Глава третья РЕВОЛЮЦИОННОЕ ПРАВОСУДИЕ

1. Общество и народ

   Вырубова рассказывает, что Государь вечером в день возвращения в Царское, окончив свою скорбную повесть о пережитом за истекшие дни, сказал с горечью: «Нет правосудия среди людей». Я взял эту цитату из стилизованных воспоминаний Вырубовой только потому, что ею воспользовался Троцкий для того, чтобы произнести весьма рискованную для себя, как адепта «красного террора», сентенцию. «Эти слова, – написал он, – непреложно свидетельствуют, что историческое правосудие, хотя и позднее, но существует». Историческое правосудие, если таковое существует, никогда не сопоставит с нравственной стороны облик человека, своей ужасной смертью купившего все, подчас невольные, грехи перед страной и народом, со зловещей фигурой сознательного палача – пусть паже «идейного».
   Смерть Троцкого от мстительной руки убийцы – прежнего единомышленника – может быть моральным искуплением.
   Николай II имел право с своей точки зрения говорить о людской несправедливости.
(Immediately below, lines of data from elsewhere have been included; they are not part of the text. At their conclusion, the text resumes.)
-- ==== Sys2Proof/Laws/Generators.lean ====
section
/-!
SUPPORT. The generator pool and its wait set (R143, R146 to R153, R166): what every operation of the channels leaves of the pool's invariant.
`Linked x e s` is the invariant but for the channels of `x`, whose condition or demand an operation has just changed, and the generators of `e`,
which it has just freed.
-/

namespace Sys2Proof.Machine

/-- The pool's invariant but for the channels of `x` and the generators of `e`. -/
def Linked (x : List Chan) (e : List GenNo) (s : State) : Prop :=
  (∀ c g, (s.channel c).link = .holding g ↔ ∃ r, s.generator g = .busy r ∧ r.channel = c)
    ∧ (∀ c, (s.channel c).link = .waiting →
        (c ∉ x → (s.channel c).condition = .normal ∧ (needs (s.config c).kind (s.channel c).present).isSome = true)
          ∧ ∀ g, g ∉ e → s.generator g ≠ .free)
    ∧ ∀ c, c ∉ x → (s.channel c).condition = .faulted → (s.channel c).link = .none

theorem generatorInv_iff (s : State) : GeneratorInv s ↔ Linked [] [] s := by
  unfold GeneratorInv Linked
  constructor
  · rintro ⟨h1, h2, h3⟩
    exact ⟨h1, fun c h => ⟨fun _ => ⟨(h2 c h).1, (h2 c h).2.1⟩, fun g _ => (h2 c h).2.2 g⟩, fun c _ => h3 c⟩
  · rintro ⟨h1, h2, h3⟩
    exact ⟨h1, fun c h => ⟨((h2 c h).1 (by simp)).1, ((h2 c h).1 (by simp)).2, fun g => (h2 c h).2 g (by simp)⟩, fun c => h3 c (by simp)⟩

/-- The invariant speaks of channels, generators and configurations alone. -/
theorem Linked.of_same {x : List Chan} {e : List GenNo} {s t : State} (hc : t.channels = s.channels) (hg : t.generators = s.generators)
    (hk : t.channelConfigs = s.channelConfigs) (h : Linked x e s) : Linked x e t := by
  unfold Linked State.channel State.generator State.config
  rw [hc, hg, hk]
  exact h

theorem Linked.raise {x : List Chan} {e : List GenNo} {s : State} (k : NoticeKind) (j : Nat) (h : Linked x e s) : Linked x e (s.raise k j) :=
  h.of_same (by simp) (by simp) (by simp)

theorem channel_setChannel (s : State) (c d : Chan) (y : Channel) : (s.setChannel c y).channel d = if d = c then y else s.channel d :=
  nth_upd _ _ _ _

theorem generator_setGenerator (s : State) (g j : GenNo) (y : Generator) : (s.setGenerator g y).generator j = if j = g then y else s.generator j :=
  nth_upd _ _ _ _

theorem Linked.weaken {x : List Chan} {e : List GenNo} {s : State} (c : Chan) (h : Linked x e s) : Linked (c :: x) e s :=
  ⟨h.1, fun d hd => ⟨fun hx => (h.2.1 d hd).1 fun hm => hx (List.mem_cons_of_mem _ hm), (h.2.1 d hd).2⟩,
    fun d hx => h.2.2 d fun hm => hx (List.mem_cons_of_mem _ hm)⟩

theorem Linked.weakenGen {x : List Chan} {e : List GenNo} {s : State} (g : GenNo) (h : Linked x e s) : Linked x (g :: e) s :=
  ⟨h.1, fun d hd => ⟨(h.2.1 d hd).1, fun j hj => (h.2.1 d hd).2 j fun hm => hj (List.mem_cons_of_mem _ hm)⟩, h.2.2⟩

/-- A channel whose link stands may change in all else, at the price of an exemption. -/
theorem Linked.setChannel {x : List Chan} {e : List GenNo} {s : State} (c : Chan) (y : Channel) (hl : y.link = (s.channel c).link)
    (h : Linked x e s) : Linked (c :: x) e (s.setChannel c y) := by
  refine ⟨fun d g => ?_, fun d hd => ?_, fun d hx => ?_⟩
  · rw [State.setChannel_generator, ← h.1 d g, channel_setChannel]
    split
    · subst_vars; rw [hl]
    · rfl
  · rw [channel_setChannel] at hd ⊢
    by_cases hdc : d = c
    · subst hdc
      rw [if_pos rfl, hl] at hd
      exact ⟨fun hx => absurd List.mem_cons_self hx, (h.2.1 d hd).2⟩
    · rw [if_neg hdc] at hd ⊢
      exact ⟨fun hx => (h.2.1 d hd).1 fun hm => hx (List.mem_cons_of_mem _ hm), (h.2.1 d hd).2⟩
  · rw [channel_setChannel]
    rw [List.mem_cons, not_or] at hx
    rw [if_neg hx.1]
    exact h.2.2 d hx.2

/-- An exempt channel whose own conditions hold needs no exemption. -/
theorem Linked.restore {x : List Chan} {e : List GenNo} {s : State} (c : Chan)
    (hw : (s.channel c).link = .waiting → (s.channel c).condition = .normal ∧ (needs (s.config c).kind (s.channel c).present).isSome = true)
    (hf : (s.channel c).condition = .faulted → (s.channel c).link = .none) (h : Linked (c :: x) e s) : Linked x e s := by
  refine ⟨h.1, fun d hd => ⟨fun hx => ?_, (h.2.1 d hd).2⟩, fun d hx => ?_⟩
  · by_cases hdc : d = c
    · subst hdc; exact hw hd
    · exact (h.2.1 d hd).1 (by simp [hdc, hx])
  · by_cases hdc : d = c
    · subst hdc; exact hf
    · exact h.2.2 d (by simp [hdc, hx])

/-- A change of a channel that leaves its link, condition and present demand. -/
theorem Linked.setChannel_same {x : List Chan} {e : List GenNo} {s : State} (c : Chan) (y : Channel) (hl : y.link = (s.channel c).link)
    (hc : y.condition = (s.channel c).condition) (hp : y.present = (s.channel c).present) (h : Linked x e s) : Linked x e (s.setChannel c y) := by
  by_cases hx : c ∈ x
  · have h1 := h.setChannel c y hl
    refine ⟨h1.1, fun d hd => ⟨fun hn => (h1.2.1 d hd).1 ?_, (h1.2.1 d hd).2⟩, fun d hn => h1.2.2 d ?_⟩
    all_goals
      rw [List.mem_cons, not_or]
      exact ⟨fun he => hn (he ▸ hx), hn⟩
  · refine (h.setChannel c y hl).restore c ?_ ?_
    · rw [channel_setChannel, if_pos rfl, hl, hc, hp]
      exact fun hw => (h.2.1 c hw).1 hx
    · rw [channel_setChannel, if_pos rfl, hl, hc]
      exact h.2.2 c hx

/-- A channel that holds no generator and leaves what it has has nothing. -/
theorem Linked.unlink {x : List Chan} {e : List GenNo} {s : State} (c : Chan) (hn : ∀ g, (s.channel c).link ≠ .holding g) (h : Linked (c :: x) e s) :
    Linked x e (setLink c .none s) := by
  unfold setLink
  refine ⟨fun d g => ?_, fun d hd => ?_, fun d hx => ?_⟩
  · rw [State.setChannel_generator, ← h.1 d g, channel_setChannel]
    split
    · subst_vars; exact ⟨nofun, fun he => absurd he (hn g)⟩
    · rfl
  · rw [channel_setChannel] at hd ⊢
    by_cases hdc : d = c
    · rw [if_pos hdc] at hd; exact nomatch hd
    · rw [if_neg hdc] at hd ⊢
      exact ⟨fun hx => (h.2.1 d hd).1 (by simp [hdc, hx]), (h.2.1 d hd).2⟩
  · rw [channel_setChannel]
    by_cases hdc : d = c
    · rw [if_pos hdc]; exact fun _ => rfl
    · rw [if_neg hdc]; exact h.2.2 d (by simp [hdc, hx])

/-- A channel that holds a generator and gives it up: the generator is FREE. -/
theorem Linked.giveUp {x : List Chan} {e : List GenNo} {s : State} (c : Chan) (g : GenNo) (hl : (s.channel c).link = .holding g)
    (h : Linked (c :: x) e s) : Linked x (g :: e) ((setLink c .none s).setGenerator g .free) := by
  unfold setLink
  refine ⟨fun d j => ?_, fun d hd => ?_, fun d hx => ?_⟩
  · rw [State.setGenerator_channel, channel_setChannel, generator_setGenerator, State.setChannel_generator]
    by_cases hdc : d = c <;> by_cases hj : j = g
    · rw [if_pos hdc, if_pos hj]; exact ⟨nofun, nofun⟩
    · rw [if_pos hdc, if_neg hj, ← h.1 d j]
      subst hdc
      exact ⟨nofun, fun he => absurd (Link.holding.inj (hl.symm.trans he)).symm hj⟩
    · rw [if_neg hdc, if_pos hj, h.1 d j, hj]
      obtain ⟨r, hr, hrc⟩ := (h.1 c g).mp hl
      refine ⟨fun ⟨r', hr', hd'⟩ => ?_, nofun⟩
      rw [hr] at hr'
      cases hr'
      exact absurd (hd'.symm.trans hrc) hdc
    · rw [if_neg hdc, if_neg hj]; exact h.1 d j
  · rw [State.setGenerator_channel, channel_setChannel] at hd ⊢
    by_cases hdc : d = c
    · rw [if_pos hdc] at hd; exact nomatch hd
    · rw [if_neg hdc] at hd ⊢
      refine ⟨fun hx => (h.2.1 d hd).1 (by simp [hdc, hx]), fun j hj => ?_⟩
      rw [List.mem_cons, not_or] at hj
      rw [generator_setGenerator, if_neg hj.1]
      exact (h.2.1 d hd).2 j hj.2
  · rw [State.setGenerator_channel, channel_setChannel]
    by_cases hdc : d = c
    · rw [if_pos hdc]; exact fun _ => rfl
    · rw [if_neg hdc]; exact h.2.2 d (by simp [hdc, hx])

/-- A FREE generator starts for a NORMAL channel that holds none. -/
theorem Linked.start {x : List Chan} {e : List GenNo} {s : State} (g : GenNo) (c : Chan) (p : Params) (hg : s.generator g = .free)
    (hn : ∀ j, (s.channel c).link ≠ .holding j) (hc : (s.channel c).condition = .normal) (h : Linked (c :: x) (g :: e) s) :
    Linked x e (startGenerator g c p s) := by
  unfold startGenerator
  dsimp only
  refine ⟨fun d j => ?_, fun d hd => ?_, fun d hx => ?_⟩
  · rw [State.setChannel_generator, generator_setGenerator, channel_setChannel, State.setGenerator_channel]
    by_cases hdc : d = c <;> by_cases hj : j = g
    · rw [if_pos hdc, if_pos hj, hdc, hj]; exact ⟨fun _ => ⟨_, rfl, rfl⟩, fun _ => rfl⟩
    · rw [if_pos hdc, if_neg hj, ← h.1 d j, hdc]
      exact ⟨fun he => absurd (Link.holding.inj he).symm hj, fun he => absurd he (hn j)⟩
    · rw [if_neg hdc, if_pos hj, State.setGenerator_channel, h.1 d j, hj, hg]
      exact ⟨nofun, fun ⟨r, hr, hd'⟩ => by cases hr; exact absurd hd'.symm hdc⟩
    · rw [if_neg hdc, if_neg hj]; exact h.1 d j
  · rw [channel_setChannel, State.setGenerator_channel] at hd ⊢
    by_cases hdc : d = c
    · rw [if_pos hdc] at hd; exact nomatch hd
    · rw [if_neg hdc] at hd ⊢
      refine ⟨fun hx => (h.2.1 d hd).1 (by simp [hdc, hx]), fun j hj => ?_⟩
      rw [State.setChannel_generator, generator_setGenerator]
      split
      · exact nofun
      · rename_i hne
        exact (h.2.1 d hd).2 j (by simp [hne, hj])
  · rw [channel_setChannel, State.setGenerator_channel]
    by_cases hdc : d = c
    · rw [if_pos hdc]
      intro hf
      exact nomatch hc.symm.trans hf
    · rw [if_neg hdc]; exact h.2.2 d (by simp [hdc, hx])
В жизни он пытался руководиться «совестью» – так, как ее понимал. Ему казалось, что он сам ушел от власти, и, быть может, он искренно верил в возможность для себя спокойной, новой частной жизни в кругу семьи[60]. Эта личная двойная драма не могла быть воспринята современниками – обстоятельство, которое положило определенный отпечаток на отношение к бывшему Императору и его судьбе. Революция произошла, как было отмечено, в атмосфере глубокой враждебности к Николаю II и к его жене, – далеко не только в либеральной и демократической среде. И было бы грубым нарушением исторической перспективы эту психологию момента подлаживать под наше позднейшее восприятие. Историк должен, конечно, нарисовать иной облик, далекий от непосредственного представления о нем, какое было до революции. Из воспоминаний Керенского видно, как личные сношения с заключенным изменили взгляды революционера на Царя: «Для меня, по крайней мере, он не является тем не человеческим чудовищем, каким он мне представлялся прежде». Керенский различил человеческое существо под маской Императора «Lа verité». Быть может, это сказано слишком сильно, но передает суть того, что в большей или меньшей степени испытывал каждый из нас, современников погибшего Императора, при ознакомлении с раскрывавшимися перед нами историческими документами. В этом человеке было какое-то личное обаяние (Троцкий, конечно, знал, что только «льстецы» называли его «шармером»). Керенский мог непосредственно подчиниться этому гипнотическому влиянию. Об удивительных синих глазах говорила не только жена в письмах, но и многие другие, в том числе и Керенский. Бьюкенен отмечал необычайное природное обаяние Императора.
   Труднее попасть под гипноз, отвлеченно изучая материалы в виде интимных писем, дневников, воспоминаний и т.д., в таком изобилии появившихся после революции. До переворота наши суждения о личности царствовавшего монарха опирались на формальное восприятие фактов, проходивших перед нашими глазами, и на субъективно толкуемое, – на слухи, легенды и т.п. Многие из них, при изучении документов, разорялись, как дым. Исключительно достойное поведение Царя в течение всего периода революции заставляет проникнуться к нему и уважением, и симпатией. Впрочем, я готов заранее признать, что нашим современникам непосильно объективное начертание облика последнего русского Императора (по крайней мере – императора-самодержца) – на наше восприятие всегда слишком сильно будет давить мученический венец, принятый царской семьей в ночь екатеринбургских ужасов…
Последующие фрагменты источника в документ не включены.